■ Task goal:
Only lines that contain the string "notifQueue" should be returned from the material below.
---
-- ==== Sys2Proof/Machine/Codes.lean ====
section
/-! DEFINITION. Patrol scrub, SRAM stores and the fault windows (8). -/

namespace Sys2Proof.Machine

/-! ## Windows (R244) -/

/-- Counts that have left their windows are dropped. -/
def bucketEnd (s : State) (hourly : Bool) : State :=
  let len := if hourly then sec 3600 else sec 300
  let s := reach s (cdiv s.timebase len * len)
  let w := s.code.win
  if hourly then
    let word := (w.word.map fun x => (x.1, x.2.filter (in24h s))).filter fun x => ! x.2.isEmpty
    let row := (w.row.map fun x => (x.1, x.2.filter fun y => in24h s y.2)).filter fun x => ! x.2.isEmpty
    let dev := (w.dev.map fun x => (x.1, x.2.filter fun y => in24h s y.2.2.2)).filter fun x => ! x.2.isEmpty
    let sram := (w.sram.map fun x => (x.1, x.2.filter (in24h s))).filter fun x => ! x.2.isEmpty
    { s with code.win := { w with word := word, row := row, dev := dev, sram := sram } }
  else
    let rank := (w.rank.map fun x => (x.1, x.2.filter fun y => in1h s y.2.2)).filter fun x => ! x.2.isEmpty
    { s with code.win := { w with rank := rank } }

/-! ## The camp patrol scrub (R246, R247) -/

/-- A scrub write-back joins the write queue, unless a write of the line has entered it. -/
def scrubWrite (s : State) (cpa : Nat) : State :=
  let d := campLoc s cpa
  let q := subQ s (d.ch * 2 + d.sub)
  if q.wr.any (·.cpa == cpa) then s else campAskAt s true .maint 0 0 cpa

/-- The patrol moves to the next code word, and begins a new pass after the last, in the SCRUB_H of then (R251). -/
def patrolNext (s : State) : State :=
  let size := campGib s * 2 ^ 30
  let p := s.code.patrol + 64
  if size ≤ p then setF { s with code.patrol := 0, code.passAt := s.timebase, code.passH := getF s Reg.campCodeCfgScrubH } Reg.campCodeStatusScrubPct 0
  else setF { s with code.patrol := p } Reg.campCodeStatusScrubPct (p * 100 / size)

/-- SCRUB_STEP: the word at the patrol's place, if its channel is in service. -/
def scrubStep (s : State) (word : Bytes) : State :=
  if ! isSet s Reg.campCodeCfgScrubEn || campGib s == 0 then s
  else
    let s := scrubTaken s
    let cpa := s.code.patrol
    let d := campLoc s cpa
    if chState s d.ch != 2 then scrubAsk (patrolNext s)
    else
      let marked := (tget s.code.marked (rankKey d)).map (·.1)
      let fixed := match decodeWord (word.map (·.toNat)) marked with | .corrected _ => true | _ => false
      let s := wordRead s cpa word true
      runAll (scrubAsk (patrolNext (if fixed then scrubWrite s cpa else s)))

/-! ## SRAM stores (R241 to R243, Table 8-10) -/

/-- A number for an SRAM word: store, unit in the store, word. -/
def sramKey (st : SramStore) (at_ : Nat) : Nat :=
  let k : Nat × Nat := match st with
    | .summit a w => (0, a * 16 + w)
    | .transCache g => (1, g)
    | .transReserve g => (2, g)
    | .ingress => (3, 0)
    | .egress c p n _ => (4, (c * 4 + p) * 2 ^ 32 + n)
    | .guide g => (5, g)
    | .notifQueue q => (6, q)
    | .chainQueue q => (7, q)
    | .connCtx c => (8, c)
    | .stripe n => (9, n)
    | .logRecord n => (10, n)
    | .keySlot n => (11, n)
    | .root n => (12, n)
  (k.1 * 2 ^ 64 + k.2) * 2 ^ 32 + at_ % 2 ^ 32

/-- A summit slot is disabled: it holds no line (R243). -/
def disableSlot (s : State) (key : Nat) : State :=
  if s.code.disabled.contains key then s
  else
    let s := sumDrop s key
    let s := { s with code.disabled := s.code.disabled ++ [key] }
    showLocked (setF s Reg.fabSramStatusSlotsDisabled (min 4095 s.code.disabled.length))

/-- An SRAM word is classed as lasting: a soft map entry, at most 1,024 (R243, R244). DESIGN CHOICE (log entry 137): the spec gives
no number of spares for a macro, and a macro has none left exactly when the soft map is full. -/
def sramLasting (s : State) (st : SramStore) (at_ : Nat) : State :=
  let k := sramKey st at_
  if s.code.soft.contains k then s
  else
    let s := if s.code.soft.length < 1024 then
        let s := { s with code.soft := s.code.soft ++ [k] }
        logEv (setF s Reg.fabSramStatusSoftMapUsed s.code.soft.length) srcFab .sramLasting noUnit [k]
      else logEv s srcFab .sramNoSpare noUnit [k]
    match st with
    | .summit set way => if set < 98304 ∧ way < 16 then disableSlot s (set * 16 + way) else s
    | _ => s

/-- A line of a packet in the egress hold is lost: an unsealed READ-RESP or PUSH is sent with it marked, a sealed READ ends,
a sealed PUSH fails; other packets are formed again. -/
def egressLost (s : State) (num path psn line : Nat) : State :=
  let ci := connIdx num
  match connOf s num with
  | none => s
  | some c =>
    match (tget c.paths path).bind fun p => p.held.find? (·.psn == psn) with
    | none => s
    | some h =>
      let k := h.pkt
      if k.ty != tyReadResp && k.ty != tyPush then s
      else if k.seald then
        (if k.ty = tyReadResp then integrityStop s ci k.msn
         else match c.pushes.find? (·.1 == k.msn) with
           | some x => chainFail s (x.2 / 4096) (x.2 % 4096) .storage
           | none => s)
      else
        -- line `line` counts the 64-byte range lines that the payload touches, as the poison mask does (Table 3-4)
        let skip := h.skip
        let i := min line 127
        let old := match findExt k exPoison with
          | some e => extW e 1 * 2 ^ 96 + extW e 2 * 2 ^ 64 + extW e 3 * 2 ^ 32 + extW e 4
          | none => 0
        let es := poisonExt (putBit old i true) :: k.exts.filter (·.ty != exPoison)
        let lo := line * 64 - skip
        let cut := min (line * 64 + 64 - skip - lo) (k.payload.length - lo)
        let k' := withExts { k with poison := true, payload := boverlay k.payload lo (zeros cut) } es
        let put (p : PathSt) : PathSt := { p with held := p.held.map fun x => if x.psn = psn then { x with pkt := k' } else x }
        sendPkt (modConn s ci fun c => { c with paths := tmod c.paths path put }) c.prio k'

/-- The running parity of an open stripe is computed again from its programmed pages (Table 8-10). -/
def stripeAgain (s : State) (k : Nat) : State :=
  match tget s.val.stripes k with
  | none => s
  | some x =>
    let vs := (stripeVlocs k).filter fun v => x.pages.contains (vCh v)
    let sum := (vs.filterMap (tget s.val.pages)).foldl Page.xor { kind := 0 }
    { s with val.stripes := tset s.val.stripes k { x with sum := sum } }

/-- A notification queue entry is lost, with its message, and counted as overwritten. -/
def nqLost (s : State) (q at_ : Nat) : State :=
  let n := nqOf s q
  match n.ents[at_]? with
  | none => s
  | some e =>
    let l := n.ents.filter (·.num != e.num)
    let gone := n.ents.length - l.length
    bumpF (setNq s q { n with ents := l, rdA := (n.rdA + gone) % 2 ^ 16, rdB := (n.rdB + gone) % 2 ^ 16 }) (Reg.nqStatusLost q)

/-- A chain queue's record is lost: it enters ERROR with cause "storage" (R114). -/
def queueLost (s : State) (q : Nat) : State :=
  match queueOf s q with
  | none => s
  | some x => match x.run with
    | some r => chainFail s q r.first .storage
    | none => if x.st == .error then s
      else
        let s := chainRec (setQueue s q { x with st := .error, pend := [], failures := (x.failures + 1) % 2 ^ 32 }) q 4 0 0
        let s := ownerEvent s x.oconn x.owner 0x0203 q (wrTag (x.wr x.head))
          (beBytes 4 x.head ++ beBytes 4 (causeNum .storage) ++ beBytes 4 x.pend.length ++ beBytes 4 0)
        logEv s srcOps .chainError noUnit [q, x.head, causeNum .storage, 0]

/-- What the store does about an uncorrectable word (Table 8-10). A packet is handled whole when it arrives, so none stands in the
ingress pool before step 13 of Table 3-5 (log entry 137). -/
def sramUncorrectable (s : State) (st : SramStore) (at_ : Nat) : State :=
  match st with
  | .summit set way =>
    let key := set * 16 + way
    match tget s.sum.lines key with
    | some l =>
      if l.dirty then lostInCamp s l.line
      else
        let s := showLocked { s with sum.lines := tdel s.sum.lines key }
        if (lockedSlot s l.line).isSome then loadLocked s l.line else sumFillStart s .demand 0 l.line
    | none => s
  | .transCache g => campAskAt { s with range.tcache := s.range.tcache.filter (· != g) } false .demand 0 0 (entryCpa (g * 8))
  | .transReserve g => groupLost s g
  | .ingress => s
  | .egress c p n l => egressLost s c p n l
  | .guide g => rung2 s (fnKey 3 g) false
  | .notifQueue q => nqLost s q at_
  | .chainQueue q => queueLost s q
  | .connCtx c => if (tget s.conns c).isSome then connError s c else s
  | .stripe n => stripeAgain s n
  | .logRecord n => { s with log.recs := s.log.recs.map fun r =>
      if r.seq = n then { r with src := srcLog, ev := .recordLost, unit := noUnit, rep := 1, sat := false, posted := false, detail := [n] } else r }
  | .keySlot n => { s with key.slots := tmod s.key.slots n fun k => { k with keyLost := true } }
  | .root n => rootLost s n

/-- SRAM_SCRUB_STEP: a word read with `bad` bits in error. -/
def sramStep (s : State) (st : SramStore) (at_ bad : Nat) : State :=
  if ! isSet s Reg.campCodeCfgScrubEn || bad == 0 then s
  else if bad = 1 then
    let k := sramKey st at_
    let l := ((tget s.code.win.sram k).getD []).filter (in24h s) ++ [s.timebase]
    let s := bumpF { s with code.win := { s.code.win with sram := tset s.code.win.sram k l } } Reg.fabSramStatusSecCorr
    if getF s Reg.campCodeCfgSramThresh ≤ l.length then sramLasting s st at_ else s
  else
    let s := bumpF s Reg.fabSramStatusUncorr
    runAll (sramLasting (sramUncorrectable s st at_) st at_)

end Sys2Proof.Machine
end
---
■ Answer area:
    | .notifQueue q => (6, q)
  | .notifQueue q => nqLost s q at_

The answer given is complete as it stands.